**ASSIGNMENT**
Using the records below, give again exactly the lines from the line that contains "stated below. -/" through the line that contains "(signed → counted → ¬checked", both ends included, and only those.

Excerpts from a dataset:
===============

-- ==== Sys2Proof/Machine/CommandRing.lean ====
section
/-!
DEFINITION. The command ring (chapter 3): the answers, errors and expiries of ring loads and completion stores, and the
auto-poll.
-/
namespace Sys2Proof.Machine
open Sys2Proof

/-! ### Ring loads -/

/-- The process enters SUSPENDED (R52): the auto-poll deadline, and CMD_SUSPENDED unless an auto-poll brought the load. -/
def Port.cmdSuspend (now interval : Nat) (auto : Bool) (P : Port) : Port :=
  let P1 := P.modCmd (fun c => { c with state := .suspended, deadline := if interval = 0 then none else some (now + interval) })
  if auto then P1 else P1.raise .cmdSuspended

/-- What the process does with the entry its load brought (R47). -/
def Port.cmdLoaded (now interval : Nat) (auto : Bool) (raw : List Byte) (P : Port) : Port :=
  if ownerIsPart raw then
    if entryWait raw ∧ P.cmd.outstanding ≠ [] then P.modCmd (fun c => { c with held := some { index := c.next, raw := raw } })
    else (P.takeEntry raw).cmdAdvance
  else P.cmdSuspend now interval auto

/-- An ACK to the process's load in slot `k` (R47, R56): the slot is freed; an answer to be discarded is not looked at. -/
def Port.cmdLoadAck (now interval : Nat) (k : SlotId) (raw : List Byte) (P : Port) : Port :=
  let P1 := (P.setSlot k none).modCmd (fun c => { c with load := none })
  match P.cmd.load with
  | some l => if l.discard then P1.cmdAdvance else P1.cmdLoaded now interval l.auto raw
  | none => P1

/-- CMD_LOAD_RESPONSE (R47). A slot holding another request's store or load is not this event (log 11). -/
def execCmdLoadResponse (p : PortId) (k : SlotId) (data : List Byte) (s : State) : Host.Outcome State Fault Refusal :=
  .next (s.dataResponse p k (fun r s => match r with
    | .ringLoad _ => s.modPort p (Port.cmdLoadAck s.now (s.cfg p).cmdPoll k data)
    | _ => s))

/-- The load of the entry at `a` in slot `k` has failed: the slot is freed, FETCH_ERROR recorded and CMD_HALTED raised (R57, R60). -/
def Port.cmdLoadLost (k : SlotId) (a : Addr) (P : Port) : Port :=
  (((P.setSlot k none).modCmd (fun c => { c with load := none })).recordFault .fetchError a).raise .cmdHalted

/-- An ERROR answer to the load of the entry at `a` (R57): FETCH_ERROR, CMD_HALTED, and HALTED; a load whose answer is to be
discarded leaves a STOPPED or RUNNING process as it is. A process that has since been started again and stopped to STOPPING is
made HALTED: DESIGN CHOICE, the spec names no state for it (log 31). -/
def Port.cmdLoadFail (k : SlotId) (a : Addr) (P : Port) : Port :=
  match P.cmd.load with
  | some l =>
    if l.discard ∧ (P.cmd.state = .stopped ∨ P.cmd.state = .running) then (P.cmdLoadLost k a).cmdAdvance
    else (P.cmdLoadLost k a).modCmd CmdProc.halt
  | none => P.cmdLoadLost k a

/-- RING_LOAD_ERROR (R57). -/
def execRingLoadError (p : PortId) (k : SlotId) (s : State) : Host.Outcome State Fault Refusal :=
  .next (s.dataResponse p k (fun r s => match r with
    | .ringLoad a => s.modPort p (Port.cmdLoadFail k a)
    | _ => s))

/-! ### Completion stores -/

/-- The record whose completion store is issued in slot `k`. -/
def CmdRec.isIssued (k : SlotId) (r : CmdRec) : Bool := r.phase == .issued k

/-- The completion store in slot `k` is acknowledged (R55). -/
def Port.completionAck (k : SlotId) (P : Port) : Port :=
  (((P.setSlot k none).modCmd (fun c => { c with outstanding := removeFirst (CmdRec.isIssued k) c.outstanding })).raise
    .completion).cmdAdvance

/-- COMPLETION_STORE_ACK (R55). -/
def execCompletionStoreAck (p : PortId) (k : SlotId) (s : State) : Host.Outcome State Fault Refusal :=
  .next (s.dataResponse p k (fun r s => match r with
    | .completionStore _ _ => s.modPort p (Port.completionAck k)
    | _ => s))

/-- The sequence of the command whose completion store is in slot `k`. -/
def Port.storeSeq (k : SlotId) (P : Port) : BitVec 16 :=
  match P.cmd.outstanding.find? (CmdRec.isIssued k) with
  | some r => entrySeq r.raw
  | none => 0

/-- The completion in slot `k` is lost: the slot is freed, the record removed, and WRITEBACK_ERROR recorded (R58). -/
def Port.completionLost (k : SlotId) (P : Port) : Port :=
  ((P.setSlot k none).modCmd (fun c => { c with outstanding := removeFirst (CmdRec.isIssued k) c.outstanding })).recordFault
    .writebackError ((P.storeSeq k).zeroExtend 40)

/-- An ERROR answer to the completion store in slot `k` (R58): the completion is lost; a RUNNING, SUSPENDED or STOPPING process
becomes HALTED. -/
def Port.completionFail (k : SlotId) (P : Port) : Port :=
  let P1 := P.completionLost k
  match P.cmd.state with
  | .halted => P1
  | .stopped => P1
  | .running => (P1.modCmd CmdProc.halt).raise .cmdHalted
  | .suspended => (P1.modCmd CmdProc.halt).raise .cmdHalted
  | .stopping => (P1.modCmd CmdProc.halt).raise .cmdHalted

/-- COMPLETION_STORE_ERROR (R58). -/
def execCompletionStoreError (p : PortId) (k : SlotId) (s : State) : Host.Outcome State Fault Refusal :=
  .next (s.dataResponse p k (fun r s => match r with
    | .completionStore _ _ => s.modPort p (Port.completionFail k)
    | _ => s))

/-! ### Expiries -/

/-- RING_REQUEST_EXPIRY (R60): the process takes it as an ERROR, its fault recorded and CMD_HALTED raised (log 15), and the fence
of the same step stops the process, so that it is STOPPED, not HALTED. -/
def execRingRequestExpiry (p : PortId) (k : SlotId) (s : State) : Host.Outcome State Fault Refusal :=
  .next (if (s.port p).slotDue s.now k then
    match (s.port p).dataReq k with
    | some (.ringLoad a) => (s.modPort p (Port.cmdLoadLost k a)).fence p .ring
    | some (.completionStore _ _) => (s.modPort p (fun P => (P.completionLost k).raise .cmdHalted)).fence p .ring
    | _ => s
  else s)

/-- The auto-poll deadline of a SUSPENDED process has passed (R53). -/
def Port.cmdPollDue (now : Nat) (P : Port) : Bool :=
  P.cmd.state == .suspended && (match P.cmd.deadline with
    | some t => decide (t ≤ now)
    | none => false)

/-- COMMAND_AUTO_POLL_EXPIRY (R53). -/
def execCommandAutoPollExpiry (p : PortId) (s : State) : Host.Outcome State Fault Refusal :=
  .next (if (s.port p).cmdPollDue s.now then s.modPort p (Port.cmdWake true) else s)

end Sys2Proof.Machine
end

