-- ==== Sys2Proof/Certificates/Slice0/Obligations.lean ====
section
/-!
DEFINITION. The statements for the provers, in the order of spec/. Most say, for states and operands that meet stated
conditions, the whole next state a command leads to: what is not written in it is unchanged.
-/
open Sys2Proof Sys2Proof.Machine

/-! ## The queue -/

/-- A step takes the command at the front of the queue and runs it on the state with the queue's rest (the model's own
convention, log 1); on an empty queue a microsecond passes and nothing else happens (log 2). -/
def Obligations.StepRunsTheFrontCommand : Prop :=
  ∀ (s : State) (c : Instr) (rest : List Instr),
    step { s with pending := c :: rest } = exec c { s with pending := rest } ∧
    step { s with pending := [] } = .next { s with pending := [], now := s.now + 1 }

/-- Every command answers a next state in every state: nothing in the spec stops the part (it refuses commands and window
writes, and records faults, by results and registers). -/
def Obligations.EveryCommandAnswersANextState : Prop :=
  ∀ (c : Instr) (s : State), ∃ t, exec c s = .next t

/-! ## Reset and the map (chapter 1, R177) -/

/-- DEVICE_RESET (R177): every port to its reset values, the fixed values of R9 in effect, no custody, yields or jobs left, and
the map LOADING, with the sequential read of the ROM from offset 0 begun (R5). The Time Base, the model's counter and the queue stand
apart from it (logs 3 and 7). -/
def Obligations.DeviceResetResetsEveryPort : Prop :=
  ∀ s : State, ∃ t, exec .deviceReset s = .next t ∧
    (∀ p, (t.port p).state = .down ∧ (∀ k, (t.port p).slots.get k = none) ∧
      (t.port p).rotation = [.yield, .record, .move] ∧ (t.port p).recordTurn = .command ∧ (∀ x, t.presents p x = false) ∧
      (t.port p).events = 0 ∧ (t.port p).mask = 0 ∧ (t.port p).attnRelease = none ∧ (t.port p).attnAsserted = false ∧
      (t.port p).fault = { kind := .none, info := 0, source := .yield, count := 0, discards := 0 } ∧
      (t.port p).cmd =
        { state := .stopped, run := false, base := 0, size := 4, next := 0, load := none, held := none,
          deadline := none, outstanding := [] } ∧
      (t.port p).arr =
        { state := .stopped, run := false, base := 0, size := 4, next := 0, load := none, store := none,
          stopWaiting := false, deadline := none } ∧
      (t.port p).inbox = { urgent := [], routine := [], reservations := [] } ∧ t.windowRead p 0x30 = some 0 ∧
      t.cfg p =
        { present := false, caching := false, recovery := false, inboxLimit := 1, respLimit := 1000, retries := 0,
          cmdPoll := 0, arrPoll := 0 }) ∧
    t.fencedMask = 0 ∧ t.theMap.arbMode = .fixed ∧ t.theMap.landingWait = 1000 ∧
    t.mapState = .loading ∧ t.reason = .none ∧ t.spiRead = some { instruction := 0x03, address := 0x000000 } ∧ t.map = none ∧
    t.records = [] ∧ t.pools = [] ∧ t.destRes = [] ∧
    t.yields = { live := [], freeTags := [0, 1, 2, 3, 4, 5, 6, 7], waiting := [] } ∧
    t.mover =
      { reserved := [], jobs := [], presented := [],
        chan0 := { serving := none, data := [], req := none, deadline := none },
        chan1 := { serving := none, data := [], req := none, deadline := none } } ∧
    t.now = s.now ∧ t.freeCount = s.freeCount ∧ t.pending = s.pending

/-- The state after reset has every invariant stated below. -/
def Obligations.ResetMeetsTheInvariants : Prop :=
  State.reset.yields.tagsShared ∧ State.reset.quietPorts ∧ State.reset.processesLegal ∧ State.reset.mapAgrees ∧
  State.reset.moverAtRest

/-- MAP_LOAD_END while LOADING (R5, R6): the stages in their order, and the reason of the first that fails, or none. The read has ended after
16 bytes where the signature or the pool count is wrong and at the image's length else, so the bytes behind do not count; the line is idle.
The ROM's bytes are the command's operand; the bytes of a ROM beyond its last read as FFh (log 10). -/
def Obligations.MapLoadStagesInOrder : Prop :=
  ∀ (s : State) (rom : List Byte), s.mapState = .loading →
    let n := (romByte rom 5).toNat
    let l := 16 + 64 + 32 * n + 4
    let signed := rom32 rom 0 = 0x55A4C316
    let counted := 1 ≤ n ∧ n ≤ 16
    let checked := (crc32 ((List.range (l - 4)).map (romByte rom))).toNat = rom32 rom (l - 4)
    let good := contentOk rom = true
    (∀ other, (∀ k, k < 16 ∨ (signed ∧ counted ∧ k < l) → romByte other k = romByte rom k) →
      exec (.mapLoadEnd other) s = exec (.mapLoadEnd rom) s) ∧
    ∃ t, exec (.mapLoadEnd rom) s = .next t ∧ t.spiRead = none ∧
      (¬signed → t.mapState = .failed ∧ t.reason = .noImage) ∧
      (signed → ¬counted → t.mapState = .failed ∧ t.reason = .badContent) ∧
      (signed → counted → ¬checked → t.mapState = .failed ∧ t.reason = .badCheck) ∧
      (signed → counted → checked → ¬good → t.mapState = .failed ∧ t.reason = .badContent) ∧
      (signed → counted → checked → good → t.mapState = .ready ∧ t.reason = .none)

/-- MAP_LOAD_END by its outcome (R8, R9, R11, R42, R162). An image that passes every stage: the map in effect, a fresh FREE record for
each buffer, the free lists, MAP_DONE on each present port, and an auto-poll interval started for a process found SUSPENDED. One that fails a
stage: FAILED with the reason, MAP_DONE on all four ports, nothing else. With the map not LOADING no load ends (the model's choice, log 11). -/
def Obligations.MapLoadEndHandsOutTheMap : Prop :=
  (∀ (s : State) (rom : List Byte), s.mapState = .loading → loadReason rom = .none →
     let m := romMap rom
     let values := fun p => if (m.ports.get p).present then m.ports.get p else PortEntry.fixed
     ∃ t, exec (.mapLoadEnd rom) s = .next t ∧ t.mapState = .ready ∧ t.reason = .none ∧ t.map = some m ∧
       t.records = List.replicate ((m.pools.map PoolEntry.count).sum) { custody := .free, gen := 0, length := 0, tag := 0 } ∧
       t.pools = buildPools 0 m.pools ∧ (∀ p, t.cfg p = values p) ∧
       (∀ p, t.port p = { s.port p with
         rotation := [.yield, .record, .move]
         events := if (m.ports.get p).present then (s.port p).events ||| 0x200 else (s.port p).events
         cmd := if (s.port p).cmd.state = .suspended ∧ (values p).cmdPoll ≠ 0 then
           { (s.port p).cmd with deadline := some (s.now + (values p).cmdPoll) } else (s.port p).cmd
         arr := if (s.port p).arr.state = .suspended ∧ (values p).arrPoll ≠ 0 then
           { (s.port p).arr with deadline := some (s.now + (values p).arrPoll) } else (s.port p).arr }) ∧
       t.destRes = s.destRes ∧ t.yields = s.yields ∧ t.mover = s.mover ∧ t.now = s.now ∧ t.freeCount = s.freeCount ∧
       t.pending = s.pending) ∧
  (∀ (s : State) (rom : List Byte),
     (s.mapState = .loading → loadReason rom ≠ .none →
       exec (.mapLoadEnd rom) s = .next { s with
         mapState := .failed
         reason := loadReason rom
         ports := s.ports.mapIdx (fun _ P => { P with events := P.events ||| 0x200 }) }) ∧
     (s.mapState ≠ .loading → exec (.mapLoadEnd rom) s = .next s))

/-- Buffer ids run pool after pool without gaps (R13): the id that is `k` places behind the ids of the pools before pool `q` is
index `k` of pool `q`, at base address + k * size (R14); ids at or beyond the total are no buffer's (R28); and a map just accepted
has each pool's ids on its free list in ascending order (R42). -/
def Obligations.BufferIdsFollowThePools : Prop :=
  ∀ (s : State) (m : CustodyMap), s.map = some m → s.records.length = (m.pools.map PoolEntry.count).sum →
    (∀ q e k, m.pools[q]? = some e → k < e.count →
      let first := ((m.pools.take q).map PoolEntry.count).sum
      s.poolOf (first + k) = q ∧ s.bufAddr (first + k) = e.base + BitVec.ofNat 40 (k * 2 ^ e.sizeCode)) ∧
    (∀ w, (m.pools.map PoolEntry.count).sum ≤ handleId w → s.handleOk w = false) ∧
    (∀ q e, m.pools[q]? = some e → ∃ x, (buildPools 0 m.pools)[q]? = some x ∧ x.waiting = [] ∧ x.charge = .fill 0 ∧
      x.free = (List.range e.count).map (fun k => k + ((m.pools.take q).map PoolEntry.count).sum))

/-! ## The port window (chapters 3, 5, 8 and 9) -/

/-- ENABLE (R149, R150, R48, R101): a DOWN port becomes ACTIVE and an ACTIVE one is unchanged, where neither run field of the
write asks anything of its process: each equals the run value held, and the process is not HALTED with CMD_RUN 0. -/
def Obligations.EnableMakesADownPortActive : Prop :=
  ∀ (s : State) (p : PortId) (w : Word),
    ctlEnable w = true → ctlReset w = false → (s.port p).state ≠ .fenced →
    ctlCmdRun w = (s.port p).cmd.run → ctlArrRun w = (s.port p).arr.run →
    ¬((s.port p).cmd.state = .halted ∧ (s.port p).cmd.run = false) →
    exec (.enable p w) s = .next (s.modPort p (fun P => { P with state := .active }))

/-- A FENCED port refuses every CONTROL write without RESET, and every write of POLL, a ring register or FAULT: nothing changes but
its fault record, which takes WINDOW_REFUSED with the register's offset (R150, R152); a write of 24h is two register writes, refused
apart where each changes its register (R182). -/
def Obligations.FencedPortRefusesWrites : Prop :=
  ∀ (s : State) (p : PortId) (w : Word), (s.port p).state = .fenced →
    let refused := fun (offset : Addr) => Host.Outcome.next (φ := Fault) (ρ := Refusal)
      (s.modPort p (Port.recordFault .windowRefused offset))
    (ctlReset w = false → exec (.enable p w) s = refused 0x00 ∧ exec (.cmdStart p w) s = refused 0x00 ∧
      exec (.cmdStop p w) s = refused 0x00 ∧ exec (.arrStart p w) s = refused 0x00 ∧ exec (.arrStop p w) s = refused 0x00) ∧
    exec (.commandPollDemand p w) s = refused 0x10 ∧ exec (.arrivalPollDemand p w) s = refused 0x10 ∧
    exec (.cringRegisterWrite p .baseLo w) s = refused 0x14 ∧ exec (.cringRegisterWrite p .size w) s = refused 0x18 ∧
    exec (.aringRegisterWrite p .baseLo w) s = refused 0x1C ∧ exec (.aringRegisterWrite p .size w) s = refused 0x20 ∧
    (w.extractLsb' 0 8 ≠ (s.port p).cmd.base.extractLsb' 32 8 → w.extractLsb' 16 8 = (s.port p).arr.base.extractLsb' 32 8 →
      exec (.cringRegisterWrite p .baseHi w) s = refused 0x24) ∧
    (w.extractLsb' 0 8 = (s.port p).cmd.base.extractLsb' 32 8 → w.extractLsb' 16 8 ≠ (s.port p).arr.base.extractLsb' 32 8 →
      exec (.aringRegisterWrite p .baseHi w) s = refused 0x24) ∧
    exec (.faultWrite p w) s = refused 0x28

===============

**ANSWER TO THIS TASK**
/-- The state after reset has every invariant stated below. -/
def Obligations.ResetMeetsTheInvariants : Prop :=
  State.reset.yields.tagsShared ∧ State.reset.quietPorts ∧ State.reset.processesLegal ∧ State.reset.mapAgrees ∧
  State.reset.moverAtRest

/-- MAP_LOAD_END while LOADING (R5, R6): the stages in their order, and the reason of the first that fails, or none. The read has ended after
16 bytes where the signature or the pool count is wrong and at the image's length else, so the bytes behind do not count; the line is idle.
The ROM's bytes are the command's operand; the bytes of a ROM beyond its last read as FFh (log 10). -/
def Obligations.MapLoadStagesInOrder : Prop :=
  ∀ (s : State) (rom : List Byte), s.mapState = .loading →
    let n := (romByte rom 5).toNat
    let l := 16 + 64 + 32 * n + 4
    let signed := rom32 rom 0 = 0x55A4C316
    let counted := 1 ≤ n ∧ n ≤ 16
    let checked := (crc32 ((List.range (l - 4)).map (romByte rom))).toNat = rom32 rom (l - 4)
    let good := contentOk rom = true
    (∀ other, (∀ k, k < 16 ∨ (signed ∧ counted ∧ k < l) → romByte other k = romByte rom k) →
      exec (.mapLoadEnd other) s = exec (.mapLoadEnd rom) s) ∧
    ∃ t, exec (.mapLoadEnd rom) s = .next t ∧ t.spiRead = none ∧
      (¬signed → t.mapState = .failed ∧ t.reason = .noImage) ∧
      (signed → ¬counted → t.mapState = .failed ∧ t.reason = .badContent) ∧
      (signed → counted → ¬checked → t.mapState = .failed ∧ t.reason = .badCheck) ∧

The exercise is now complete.